- **DATA TO EXAMINE**:
BEGIN

theorem bindChan_otherDie (legal : y = 1 ∨ y = 3) (die : x.toNat / 2 ^ 11 % 4 ≠ s.core.id.toNat / 2 ^ 11) :
    bindChan w c x y s = .error (.trap 0x0B (chanSpec c) s.ctx.pops none) := by
  have codeOk : (y == 0 || y == 1 || y == 3) = true := by obtain rfl | rfl := legal <;> rfl
  have zero : (y == 0) = false := by obtain rfl | rfl := legal <;> rfl
  have refused : (y == 0 || dieOf (x.extractLsb' 0 13) == dieOf s.core.id) = false := by
    rw [zero, Bool.false_or, Bool.eq_false_iff, ne_eq, dieOf_peer_eq_iff]; exact die
  rw [bindChan, bind_ok (get_apply s), bind_ok (guardTrap_true codeOk ..), bind_error (guardTrap_false refused ..)]

end

theorem exec_rset_chan {s s1 s2 s3 : State} {a b : Opnd} {c : BitVec 3} {x y : Word} (solo : Solo s) (peer : Reads a s x s1)
    (code : Reads b s1 y s2) (binds : bindChan (wordOf (.rset (.chan c) a b)) c x y s2 = .ok ((), s3)) :
    exec (.rset (.chan c) a b) s = .next (retire s s3 {}) := by
  rw [exec_rset, execRset]
  apply unit_ok solo
  rw [bind_ok peer, bind_ok code]
  exact bind_ok binds

theorem exec_rset_chan_otherDie {s s1 s2 : State} {a b : Opnd} {c : BitVec 3} {x y : Word} (solo : Solo s) (peer : Reads a s x s1)
    (code : Reads b s1 y s2) (legal : y = 1 ∨ y = 3) (die : x.toNat / 2 ^ 11 % 4 ≠ s2.core.id.toNat / 2 ^ 11) :
    exec (.rset (.chan c) a b) s = .next ((trapBase s s2.ctx.pops none).takeTrap 0x0B (chanSpec c)) := by
  rw [exec_rset, execRset]
  apply unit_trap solo
  rw [bind_ok peer, bind_ok code]
  exact bind_error (bindChan_otherDie legal die)

/-! ## The statement -/

/-- One bullet for each instruction of R204, R160, R158 and R161, in the order of the statement. -/
theorem countersRingsAndLinesChange : CountersRingsAndLinesChange := by
  intro s s1 s2 s3 d a b k h x y g solo first
  refine ⟨?_, fun second => ⟨?_, ?_, ?_, ?_, ?_⟩, ?_, ?_⟩
  · exact exec_ctradd_adds k solo first
  · exact exec_ctrset_sets k solo first second
  · exact exec_ctrset_badTag k solo first second
  · rintro rfl
    exact exec_rset_ring solo first second (bindRing_unbinds ..)
  · rintro ls zu rfl rfl ls1 ls8 zu1 zu64 small ctr aligned inside rfl
    have nonzero : y ≠ 0 := by rintro rfl; exact absurd ls1 (by decide)
    refine exec_rset_ring solo first second ?_
    rw [bindRing_binds nonzero (ringCfgOk_of ls1 ls8 zu1 zu64 small ctr) aligned inside, reads_counter second, reads_counter first]
    exact setRing_apply ..
  · rintro n rfl inside aligned
    have lines (full : Bool) {j : Nat} (hj : j < 384) := setLines_getLsbD s2.core full (x.toNat / 128) y.toNat hj
    rw [reads_full second, reads_full first] at lines
    exact ⟨_, _, fun j => lines true, fun j => lines false, exec_lfull.trans (unit_ok solo (lineOp_apply true first second inside aligned)),
      exec_lempty.trans (unit_ok solo (lineOp_apply false first second inside aligned))⟩
  · exact exec_ltest_tests solo first
  · rintro w n found sound rfl
    refine ⟨exec_radvc_advances solo first found sound, exec_radvp_advances solo first found sound, ?_, ?_⟩
    · rintro filled rfl result
      exact exec_rfill_head solo first found sound filled result
    · rintro free room rfl result
      rw [← tail_of_unbound free s1.core] at result
      exact exec_rfill_tail solo first found sound free room result

theorem channelsAreBound : ChannelsAreBound := by
  intro s s1 s2 c a b x y solo first second idle still
  have sameDie : s2.core.id = s.core.id := (reads_coreId second).trans (reads_coreId first)
  rw [← sameDie]
  refine ⟨?_, fun legal die => ?_, exec_rset_chan_otherDie solo first second⟩
  · rintro rfl
    exact exec_rset_chan solo first second (bindChan_apply (.inl rfl) (.inl rfl) idle still)
  · have nonzero : y ≠ 0 := by obtain rfl | rfl := legal <;> decide
    refine exec_rset_chan solo first second ?_
    rw [bindChan_apply (.inr legal) (.inr die) idle still, if_neg nonzero]
    exact setChanM_apply ..

/-- Settles O19: the instructions of R158 to R161 and R204, and the channel ends of R164. -/
theorem countersRingsLinesAndChannels : Obligations.CountersRingsLinesAndChannels :=
  ⟨countersRingsAndLinesChange, channelsAreBound⟩

end Sys2Proof.Proofs
end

END

- **ACTIVITY**: Copy out the lines above that hold the string "refine".

- **REPLY TO THE TASK**:
  refine ⟨?_, fun second => ⟨?_, ?_, ?_, ?_, ?_⟩, ?_, ?_⟩
    refine exec_rset_ring solo first second ?_
    refine ⟨exec_radvc_advances solo first found sound, exec_radvp_advances solo first found sound, ?_, ?_⟩
  refine ⟨?_, fun legal die => ?_, exec_rset_chan_otherDie solo first second⟩
    refine exec_rset_chan solo first second ?_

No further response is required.